Some say, “snowboarding saves lives.” I’m one of them. Does it literally? Well, sort of. Seeing as it isn’t a known cure for life-threatening infections or injuries, I’d assume that most who declare, “snowboarding saves lives,” are talking about mental health. In our community full of creatives, it’s unsurprising that so many believe these words.
There are countless examples of ingenious artists, actors and creators who have famously struggled with mental illness. This centuries-old pattern has inspired studies on the connection between creativity and depression, and evidence points to a strong one. Neuroscientist and author of The Creative Brain, Nancy Andreasen, suggests that while mental flexibility proves beneficial in most aspects of life, creative brains are also more prone to mental illness. Negative thought processes can result from overwhelming stimuli circulating the brain, coupled with an increased sense of vulnerability that often comes with living as a highly original individual. “This flexibility permits them to perceive things in a fresh and novel way, which is an important basis for creativity,” she writes. “But it also means that their inner world is complex, ambiguous… While less creative people quickly respond to situations based on what they have been told by people in authority… the creative person lives in a more fluid and nebulous world.”
Less likely to lap up the status quo; more likely to be inquisitive. Sound familiar?
The topic of mental health has become an increasingly public conversation—in certain demographics more than others. Artists, writers and creators have led the charge, which makes sense given their work’s intent to resonate on such intimate levels. But destigmatizing mental health issues hasn’t come very far in athletics, yet. With pressure to constantly improve performance and immense value placed on being tough, the “it’s OK to not be OK” mantra doesn’t quite fit with most sports cultures.

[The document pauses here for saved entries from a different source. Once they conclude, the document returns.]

-- ==== Sys2Proof/Machine/Xfer.lean ====
section
/-!
DEFINITION. The transfer commands (40_system.md R124 to R126).
-/

namespace Sys2Proof.Machine

/-- Copies the first `n` bytes of one buffer to the start of another and sets the other's length register
(40_system.md section 3). -/
def State.copyBuf (s : State) (src dst : BufName) (n : Word16) : State :=
  (s.writeBytes dst 0 (s.readBytes src 0 n.toNat)).setLen dst n

/-- XFER.T2P (40_system.md R124). -/
def execXferT2p (s : State) : Host.Outcome State Fault Refusal :=
  s.finish do
    raiseIf (s.params.tlbCap < s.tlbLen.toNat) ⟨.invalidOperand, 1, 0⟩
    raiseIf (s.params.payCap < s.tlbLen.toNat) ⟨.capacityExceeded, 1, 0⟩
    return s.copyBuf .tlb .txp s.tlbLen

/-- XFER.P2T (40_system.md R125). -/
def execXferP2t (s : State) : Host.Outcome State Fault Refusal :=
  s.finish do
    raiseIf (s.params.tlbCap < s.rxpLen.toNat) ⟨.capacityExceeded, 2, 0⟩
    return { s.copyBuf .rxp .tlb s.rxpLen with tlbCur := 0 }

/-- XFER.F2R (40_system.md R126). -/
def execXferF2r (s : State) : Host.Outcome State Fault Refusal :=
  s.finish (.ok (s.copyBuf .txf .rxf s.txfLen))

end Sys2Proof.Machine
end

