-- ==== Sys2Proof/Laws/PerInstr.lean ====
section
/-!
SUPPORT. Statements made once per command, one lemma per constructor of Instr.
-/

namespace Sys2Proof.Laws.EncodingLegal

/-- The command word of a command is legal (30_encoding.md R81, R83). -/
def Statement (i : Instr) : Prop := legalWord (encode i) = true

/-- A word whose OP takes an immediate byte is legal whatever the byte is (30_encoding.md R83). -/
theorem legal_of_immediate {op b : Byte} (h : immediateOps.contains op = true) : legalWord (word op b) = true := by
  have hop : opOf (word op b) = op := BitVec.extractLsb'_append_eq_right
  simp only [legalWord, hop, h, Bool.or_true, Bool.true_or]

theorem nop : Statement .nop := rfl
theorem srst : Statement .srst := rfl
theorem clrerr : Statement .clrerr := rfl
theorem crcInit : Statement .crcInit := rfl
theorem crcUpd (b : Byte) : Statement (.crcUpd b) := legal_of_immediate (by decide)
theorem crcUpds : Statement .crcUpds := rfl
theorem seqReset : Statement .seqReset := rfl
theorem seqTxdone : Statement .seqTxdone := rfl
theorem seqRxdone : Statement .seqRxdone := rfl
theorem hencI : Statement .hencI := rfl
theorem hencRr : Statement .hencRr := rfl
theorem hencRnr : Statement .hencRnr := rfl
theorem hencSnrm : Statement .hencSnrm := rfl
theorem hencDisc : Statement .hencDisc := rfl
theorem hencUi : Statement .hencUi := rfl
theorem hencUa : Statement .hencUa := rfl
theorem hencDm : Statement .hencDm := rfl
theorem hencFrmr : Statement .hencFrmr := rfl
theorem hdec : Statement .hdec := rfl
theorem xferT2p : Statement .xferT2p := rfl
theorem xferP2t : Statement .xferP2t := rfl
theorem xferF2r : Statement .xferF2r := rfl
theorem tlvEncArr : Statement .tlvEncArr := rfl
theorem tlvEncStruct : Statement .tlvEncStruct := rfl
theorem tlvEncBool : Statement .tlvEncBool := rfl
theorem tlvEncBstr : Statement .tlvEncBstr := rfl
theorem tlvEncI32 : Statement .tlvEncI32 := rfl
theorem tlvEncU32 : Statement .tlvEncU32 := rfl
theorem tlvEncOstr : Statement .tlvEncOstr := rfl
theorem tlvEncVstr : Statement .tlvEncVstr := rfl
theorem tlvEncI8 : Statement .tlvEncI8 := rfl
theorem tlvEncI16 : Statement .tlvEncI16 := rfl
theorem tlvEncU8 : Statement .tlvEncU8 := rfl
theorem tlvEncU16 : Statement .tlvEncU16 := rfl
theorem tlvEncI64 : Statement .tlvEncI64 := rfl
theorem tlvEncU64 : Statement .tlvEncU64 := rfl
theorem tlvEncEnum : Statement .tlvEncEnum := rfl
theorem tlvEncF32 : Statement .tlvEncF32 := rfl
theorem tlvEncF64 : Statement .tlvEncF64 := rfl
theorem tlvDecArr : Statement .tlvDecArr := rfl
theorem tlvDecStruct : Statement .tlvDecStruct := rfl
theorem tlvDecBool : Statement .tlvDecBool := rfl
theorem tlvDecBstr : Statement .tlvDecBstr := rfl
theorem tlvDecI32 : Statement .tlvDecI32 := rfl
theorem tlvDecU32 : Statement .tlvDecU32 := rfl
theorem tlvDecOstr : Statement .tlvDecOstr := rfl
theorem tlvDecVstr : Statement .tlvDecVstr := rfl
theorem tlvDecI8 : Statement .tlvDecI8 := rfl
theorem tlvDecI16 : Statement .tlvDecI16 := rfl
theorem tlvDecU8 : Statement .tlvDecU8 := rfl
theorem tlvDecU16 : Statement .tlvDecU16 := rfl
theorem tlvDecI64 : Statement .tlvDecI64 := rfl
theorem tlvDecU64 : Statement .tlvDecU64 := rfl
theorem tlvDecEnum : Statement .tlvDecEnum := rfl
theorem tlvDecF32 : Statement .tlvDecF32 := rfl
theorem tlvDecF64 : Statement .tlvDecF64 := rfl
theorem tlvWsize : Statement .tlvWsize := rfl
theorem tlvRsize : Statement .tlvRsize := rfl
theorem tlvPutb (b : Byte) : Statement (.tlvPutb b) := legal_of_immediate (by decide)
theorem tlvGetb : Statement .tlvGetb := rfl
theorem tlvClr : Statement .tlvClr := rfl
theorem tlvRew : Statement .tlvRew := rfl

end Sys2Proof.Laws.EncodingLegal
end

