-- ==== Sys2Proof/Tests/Slice0.lean ====
section
/-!
SUPPORT. Tests: ill-formed terms that the checks refuse, command words written out from the spec, steps whose
results are those of 95_test_vectors.md, and for every statement with hypotheses a state that meets them.
-/

namespace Sys2Proof.Tests

open Sys2Proof.Machine

set_option Elab.async false

/-! ## Helpers -/

/-- A state after reset with the default addresses of 95_test_vectors.md. -/
def base : State := { State.reset with clientAddr := 0x10, srvLog := 1 }

/-- `s` with `bs` at the start of a buffer and their number in its length register. -/
def load (b : BufName) (bs : List Byte) (s : State) : State :=
  (s.writeBytes b 0 bs).putLen b (BitVec.ofNat 16 bs.length)

/-- `s` with `a` as the host's next action. -/
def queued (a : HostAction) (s : State) : State := { s with hostQueue := [a] }

/-- `s` with the small capacities of 95_test_vectors.md. -/
def caps (pay tlb str : Nat) (s : State) : State :=
  { s with params := { s.params with payCap := pay, tlbCap := tlb, strCap := str } }

/-- What `f` sees in the next state, if there is one. -/
def seen {α : Type} (o : Host.Outcome State Fault Refusal) (f : State → α) : Option α :=
  match o with
  | .next t => some (f t)
  | _ => none

/-- A value seen in the next state is a value of a next state. -/
theorem next_of_seen {α : Type} {o : Host.Outcome State Fault Refusal} {f : State → α} {a : α}
    (h : seen o f = some a) : ∃ t, o = .next t ∧ f t = a := by
  cases o with
  | next t => exact ⟨t, rfl, by simpa [seen] using h⟩
  | fault r => simp [seen] at h
  | refused r => simp [seen] at h

/-- The step that runs the command word `w` from `s`, seen through `f`. -/
def runs {α : Type} (s : State) (w : Nat) (f : State → α) : Option α := seen (step (s.withFetchWord 16 w)) f

/-- STATUS, ERRINFO.SUB and ERRINFO.OFF. -/
def report (t : State) : Nat × Nat × Nat := (t.status.toNat, t.errinfo.toNat / 65536, t.errinfo.toNat % 65536)

/-- The bytes below the length register. -/
def bytesOf (t : State) (b : BufName) : List Byte := t.readBytes b 0 (t.len b).toNat

/-! ## Ill-formed terms (00_scope.md R6, 30_encoding.md R83, R94) -/

theorem test_wf_default : Config.default.wf = true := by decide +kernel
theorem test_wf_payCap_low : { Config.default with payCap := 254 }.wf = false := by decide +kernel
theorem test_wf_tlbCap_high : { Config.default with tlbCap := 65536 }.wf = false := by decide +kernel
theorem test_wf_strCap_low : { Config.default with strCap := 254 }.wf = false := by decide +kernel
theorem test_wf_tag_bit4 : { Config.defaultTags with tagRR := 0x11 }.wf = false := by decide +kernel
theorem test_wf_tagI_low_bits : { Config.defaultTags with tagI := 0x01 }.wf = false := by decide +kernel
theorem test_wf_tag_unclassified : { Config.defaultTags with tagUA := 0x67 }.wf = false := by decide +kernel
theorem test_wf_tag_taken : { Config.defaultTags with tagUA := 0x43 }.wf = false := by decide +kernel
theorem test_wf_I_unclassified : { Config.defaultTags with rules := Config.defaultTags.rules.tail }.wf = false := by
  decide +kernel
theorem test_illegal_op : [0x0003, 0x000F, 0x0013, 0x001B, 0x0022, 0x0033, 0x0048, 0x00FF].all (fun w => !legalWord w)
    = true := by decide +kernel
theorem test_illegal_arg : [0x0100, 0xFF02, 0x0110, 0x0118, 0x0121, 0x0130, 0x0142, 0x0147].all (fun w => !legalWord w)
    = true := by decide +kernel
theorem test_illegal_frame : [0x0920, 0xFF20].all (fun w => !legalWord w) = true := by decide +kernel
theorem test_illegal_tag : [0x0040, 0x0740, 0x1340, 0x1940, 0xFF40, 0x0041, 0x0741, 0x1941].all (fun w => !legalWord w)
    = true := by decide +kernel
theorem test_decode_rejects_by_clause :
    decode 0x0003 = .error .opNotAssigned ∧ decode 0x0100 = .error .argNotZero
      ∧ decode 0x0920 = .error .frameIndexAbove8 ∧ decode 0x0740 = .error .notATag ∧ decode 0x1941 = .error .notATag := by
  decide

/-! ## Command words, ARG then OP, written from 30_encoding.md R80, R81, R100 -/

theorem test_decode_system :
    decode 0b0000000000000000 = .ok .nop
      ∧ decode 0b0000000000000001 = .ok .srst
      ∧ decode 0b0000000000000010 = .ok .clrerr := by decide

theorem test_decode_crc :
    decode 0b0000000000010000 = .ok .crcInit
      ∧ decode 0b0011000100010001 = .ok (.crcUpd 0x31)
      ∧ decode 0b0000000000010010 = .ok .crcUpds := by decide

theorem test_decode_seq :
    decode 0b0000000000011000 = .ok .seqReset
      ∧ decode 0b0000000000011001 = .ok .seqTxdone
      ∧ decode 0b0000000000011010 = .ok .seqRxdone := by decide

theorem test_decode_frames :
    decode 0b0000000000100000 = .ok .hencI
      ∧ decode 0b0000000100100000 = .ok .hencRr
      ∧ decode 0b0000001000100000 = .ok .hencRnr
      ∧ decode 0b0000001100100000 = .ok .hencSnrm
      ∧ decode 0b0000010000100000 = .ok .hencDisc
      ∧ decode 0b0000010100100000 = .ok .hencUi
      ∧ decode 0b0000011000100000 = .ok .hencUa
      ∧ decode 0b0000011100100000 = .ok .hencDm
      ∧ decode 0b0000100000100000 = .ok .hencFrmr
      ∧ decode 0b0000000000100001 = .ok .hdec := by decide

theorem test_decode_xfer :
    decode 0b0000000000110000 = .ok .xferT2p
      ∧ decode 0b0000000000110001 = .ok .xferP2t
      ∧ decode 0b0000000000110010 = .ok .xferF2r := by decide

theorem test_decode_cursor :
    decode 0b0000000001000010 = .ok .tlvWsize
      ∧ decode 0b0000000001000011 = .ok .tlvRsize
      ∧ decode 0b1100000001000100 = .ok (.tlvPutb 0xC0)
      ∧ decode 0b0000000001000101 = .ok .tlvGetb
      ∧ decode 0b0000000001000110 = .ok .tlvClr
      ∧ decode 0b0000000001000111 = .ok .tlvRew := by decide

theorem test_decode_tlvEnc :
    decode 0b0000000101000000 = .ok .tlvEncArr
      ∧ decode 0b0000001001000000 = .ok .tlvEncStruct
      ∧ decode 0b0000001101000000 = .ok .tlvEncBool
      ∧ decode 0b0000010001000000 = .ok .tlvEncBstr
      ∧ decode 0b0000010101000000 = .ok .tlvEncI32
      ∧ decode 0b0000011001000000 = .ok .tlvEncU32
      ∧ decode 0b0000100101000000 = .ok .tlvEncOstr
      ∧ decode 0b0000101001000000 = .ok .tlvEncVstr
      ∧ decode 0b0000111101000000 = .ok .tlvEncI8
      ∧ decode 0b0001000001000000 = .ok .tlvEncI16
      ∧ decode 0b0001000101000000 = .ok .tlvEncU8
      ∧ decode 0b0001001001000000 = .ok .tlvEncU16
      ∧ decode 0b0001010001000000 = .ok .tlvEncI64
      ∧ decode 0b0001010101000000 = .ok .tlvEncU64
      ∧ decode 0b0001011001000000 = .ok .tlvEncEnum
      ∧ decode 0b0001011101000000 = .ok .tlvEncF32
      ∧ decode 0b0001100001000000 = .ok .tlvEncF64 := by decide

theorem test_decode_tlvDec :
    decode 0b0000000101000001 = .ok .tlvDecArr
      ∧ decode 0b0000001001000001 = .ok .tlvDecStruct
      ∧ decode 0b0000001101000001 = .ok .tlvDecBool
      ∧ decode 0b0000010001000001 = .ok .tlvDecBstr
      ∧ decode 0b0000010101000001 = .ok .tlvDecI32
      ∧ decode 0b0000011001000001 = .ok .tlvDecU32
      ∧ decode 0b0000100101000001 = .ok .tlvDecOstr
      ∧ decode 0b0000101001000001 = .ok .tlvDecVstr
      ∧ decode 0b0000111101000001 = .ok .tlvDecI8
      ∧ decode 0b0001000001000001 = .ok .tlvDecI16
      ∧ decode 0b0001000101000001 = .ok .tlvDecU8
      ∧ decode 0b0001001001000001 = .ok .tlvDecU16
      ∧ decode 0b0001010001000001 = .ok .tlvDecI64
      ∧ decode 0b0001010101000001 = .ok .tlvDecU64
      ∧ decode 0b0001011001000001 = .ok .tlvDecEnum
      ∧ decode 0b0001011101000001 = .ok .tlvDecF32
      ∧ decode 0b0001100001000001 = .ok .tlvDecF64 := by decide

/-- The words spec/opcode_table.json's numbering gives: bit 0 is the least significant bit of the one word. -/
theorem test_decodeTableWord : decodeTableWord 16 0x0320 = some .hencSnrm ∧ decodeTableWord 16 0x0920 = none := by decide

/-! ## The CRC table, written out from 41_crc.md R131 -/

def crcRows0 : List Word16 :=
  [0x0000, 0x1189, 0x2312, 0x329B, 0x4624, 0x57AD, 0x6536, 0x74BF,
   0x8C48, 0x9DC1, 0xAF5A, 0xBED3, 0xCA6C, 0xDBE5, 0xE97E, 0xF8F7,
   0x1081, 0x0108, 0x3393, 0x221A, 0x56A5, 0x472C, 0x75B7, 0x643E,
   0x9CC9, 0x8D40, 0xBFDB, 0xAE52, 0xDAED, 0xCB64, 0xF9FF, 0xE876,
   0x2102, 0x308B, 0x0210, 0x1399, 0x6726, 0x76AF, 0x4434, 0x55BD,
   0xAD4A, 0xBCC3, 0x8E58, 0x9FD1, 0xEB6E, 0xFAE7, 0xC87C, 0xD9F5,
   0x3183, 0x200A, 0x1291, 0x0318, 0x77A7, 0x662E, 0x54B5, 0x453C,
   0xBDCB, 0xAC42, 0x9ED9, 0x8F50, 0xFBEF, 0xEA66, 0xD8FD, 0xC974]

def crcRows1 : List Word16 :=
  [0x4204, 0x538D, 0x6116, 0x709F, 0x0420, 0x15A9, 0x2732, 0x36BB,
   0xCE4C, 0xDFC5, 0xED5E, 0xFCD7, 0x8868, 0x99E1, 0xAB7A, 0xBAF3,
   0x5285, 0x430C, 0x7197, 0x601E, 0x14A1, 0x0528, 0x37B3, 0x263A,
   0xDECD, 0xCF44, 0xFDDF, 0xEC56, 0x98E9, 0x8960, 0xBBFB, 0xAA72,
   0x6306, 0x728F, 0x4014, 0x519D, 0x2522, 0x34AB, 0x0630, 0x17B9,
   0xEF4E, 0xFEC7, 0xCC5C, 0xDDD5, 0xA96A, 0xB8E3, 0x8A78, 0x9BF1,
   0x7387, 0x620E, 0x5095, 0x411C, 0x35A3, 0x242A, 0x16B1, 0x0738,
   0xFFCF, 0xEE46, 0xDCDD, 0xCD54, 0xB9EB, 0xA862, 0x9AF9, 0x8B70]

def crcRows2 : List Word16 :=
  [0x8408, 0x9581, 0xA71A, 0xB693, 0xC22C, 0xD3A5, 0xE13E, 0xF0B7,
   0x0840, 0x19C9, 0x2B52, 0x3ADB, 0x4E64, 0x5FED, 0x6D76, 0x7CFF,
   0x9489, 0x8500, 0xB79B, 0xA612, 0xD2AD, 0xC324, 0xF1BF, 0xE036,
   0x18C1, 0x0948, 0x3BD3, 0x2A5A, 0x5EE5, 0x4F6C, 0x7DF7, 0x6C7E,
   0xA50A, 0xB483, 0x8618, 0x9791, 0xE32E, 0xF2A7, 0xC03C, 0xD1B5,
   0x2942, 0x38CB, 0x0A50, 0x1BD9, 0x6F66, 0x7EEF, 0x4C74, 0x5DFD,
   0xB58B, 0xA402, 0x9699, 0x8710, 0xF3AF, 0xE226, 0xD0BD, 0xC134,
   0x39C3, 0x284A, 0x1AD1, 0x0B58, 0x7FE7, 0x6E6E, 0x5CF5, 0x4D7C]

def crcRows3 : List Word16 :=
  [0xC60C, 0xD785, 0xE51E, 0xF497, 0x8028, 0x91A1, 0xA33A, 0xB2B3,
   0x4A44, 0x5BCD, 0x6956, 0x78DF, 0x0C60, 0x1DE9, 0x2F72, 0x3EFB,
   0xD68D, 0xC704, 0xF59F, 0xE416, 0x90A9, 0x8120, 0xB3BB, 0xA232,
   0x5AC5, 0x4B4C, 0x79D7, 0x685E, 0x1CE1, 0x0D68, 0x3FF3, 0x2E7A,
   0xE70E, 0xF687, 0xC41C, 0xD595, 0xA12A, 0xB0A3, 0x8238, 0x93B1,
   0x6B46, 0x7ACF, 0x4854, 0x59DD, 0x2D62, 0x3CEB, 0x0E70, 0x1FF9,
   0xF78F, 0xE606, 0xD49D, 0xC514, 0xB1AB, 0xA022, 0x92B9, 0x8330,
   0x7BC7, 0x6A4E, 0x58D5, 0x495C, 0x3DE3, 0x2C6A, 0x1EF1, 0x0F78]

theorem test_crcTab0 : (List.range 64).map (fun j => crcTab (BitVec.ofNat 8 (0 + j))) = crcRows0 := by
  decide +kernel
theorem test_crcTab1 : (List.range 64).map (fun j => crcTab (BitVec.ofNat 8 (64 + j))) = crcRows1 := by
  decide +kernel
theorem test_crcTab2 : (List.range 64).map (fun j => crcTab (BitVec.ofNat 8 (128 + j))) = crcRows2 := by
  decide +kernel
theorem test_crcTab3 : (List.range 64).map (fun j => crcTab (BitVec.ofNat 8 (192 + j))) = crcRows3 := by
  decide +kernel

/-- The check value (41_crc.md R133 e) and the rows of 95_test_vectors.md section 3. -/
theorem test_crc16 :
    crc16 [] = 0 ∧ crc16 [0x00] = 0xF078 ∧ crc16 [0xFF] = 0xFF00
      ∧ crc16 [0x31, 0x32, 0x33, 0x34, 0x35, 0x36, 0x37, 0x38, 0x39] = 0x906E
      ∧ crc16 [0xA0, 0x07, 0x03, 0x21, 0x93] = 0x010F := by decide +kernel

/-! ## Reset and steps (70_reset_and_hazards.md R301, R318) -/

theorem test_reset : State.reset.crcAcc = 0xFFFF ∧ State.reset.rxCmd = 15 ∧ State.reset.readReg .crcOut = 0 := by decide
theorem test_reset_memory : ∀ b : BufName, (State.reset.buf b).cells.wf := by intro b; cases b <;> decide
theorem test_idle : step State.reset = .next State.reset := rfl
/-- 95_test_vectors.md section 1. -/
theorem test_illegal_word : runs base 0x0100 (fun t => (report t, t.errsticky, t.cmd)) = some ((8, 0, 0), 0x0100, 0x0100) := by
  decide +kernel
/-- 10_state.md R45, R26. -/
theorem test_write_narrow : seen (step (queued (.wr .sss 0xFD) base)) (·.sss) = some 5
    ∧ seen (step (queued (.wr .cfg 0xFFFD) base)) (·.cfg) = some 5 := by decide +kernel
/-- 10_state.md R44. -/
theorem test_write_read_only : seen (step (queued (.wr .rxCmd 3) base)) (·.rxCmd) = some 15
    ∧ seen (step (queued (.wrb .txf 0 [1]) base)) (·.txf.cells) = some [] := by decide +kernel
theorem test_write_capacity : seen (step (queued (.wrb .tlb 254 [7, 8]) (caps 255 255 255 base))) (·.tlb.cells) = some [(254, 7)] := by
  decide +kernel
theorem test_read : seen (step (queued (.rd .crcOut) { base with crcAcc := 0x6F91 })) (·.busRead) = some (.reg 0x906E)
    ∧ seen (step (queued (.rdb .tlb 1 1) (load .tlb [0xC4, 0x01] base))) (·.busRead) = some (.bytes [0x01]) := by decide +kernel
theorem test_read_beyond_capacity :
    step (queued (.rdb .rxf 4096 2) base) = .fault (.hostReadBeyondCapacity .rxf) := by rfl
/-- 10_state.md R43: a byte above the length register survives until the length is lowered. -/
theorem test_lowered_length : seen (step (queued (.wr .tlbLen 1) (load .tlb [1, 2, 3] base))) (·.tlb) = some ⟨[(0, 1)], 1⟩ := by
  decide +kernel
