-- ==== Sys2Proof/Laws/Config.lean ====
section
/-! SUPPORT. The values of the numeric constants, for arithmetic. -/

namespace Sys2Proof.Config

@[simp] theorem MAX_PAYLOAD_eq : MAX_PAYLOAD = 253 := rfl
@[simp] theorem MAX_FRAME_eq : MAX_FRAME = 261 := rfl
@[simp] theorem MIN_DEC_eq : MIN_DEC = 6 := rfl
@[simp] theorem ENCODE_MAX_eq : ENCODE_MAX = 255 := rfl
@[simp] theorem DECODE_MAX_eq : DECODE_MAX = 4095 := rfl

end Sys2Proof.Config
end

As snowboarders, we’re both artists and athletes. The latter in each of us generally opts to tough things out. While I appreciate snowboarders’ ability to take a hit, I fear this theme of resilience may bleed unhealthily into other aspects of riders’ lives. We know you can’t just spin a 720 without practicing, failing, forgiving yourself and trying again, and that a crippling ankle needs to be tended. It’s time we take that understanding and apply it to our creative brains.
I’ve lived with anxiety and severe depression throughout various stages of my life. At times, short of getting intoxicated, snowboarding was the only thing that could cheer me up. Snowboarding reminded me of my ability to enjoy the natural world when I thought I’d lost it entirely. I came to find more sustainable solutions off the mountain, but this aspect of my life will forever be a work in progress. Counseling and other lifestyle changes proved imperative to my journey with mental health, but if it weren’t for snowboarding—the videos, the people, the optimism it gave me in my darkest days—I don’t know if I would’ve made it long enough to figure that out. Having since taken comfort in discovering that snowboarders I’ve looked up to are dealing with similar issues, and having felt an overwhelming sadness in losing fellow riders due to struggles with mental health, it’s time to add my voice to the conversation. In the same way our community has begun to make strides in destigmatizing other stifling societal perceptions, we should continue breaking trail on discussing the importance of mental health.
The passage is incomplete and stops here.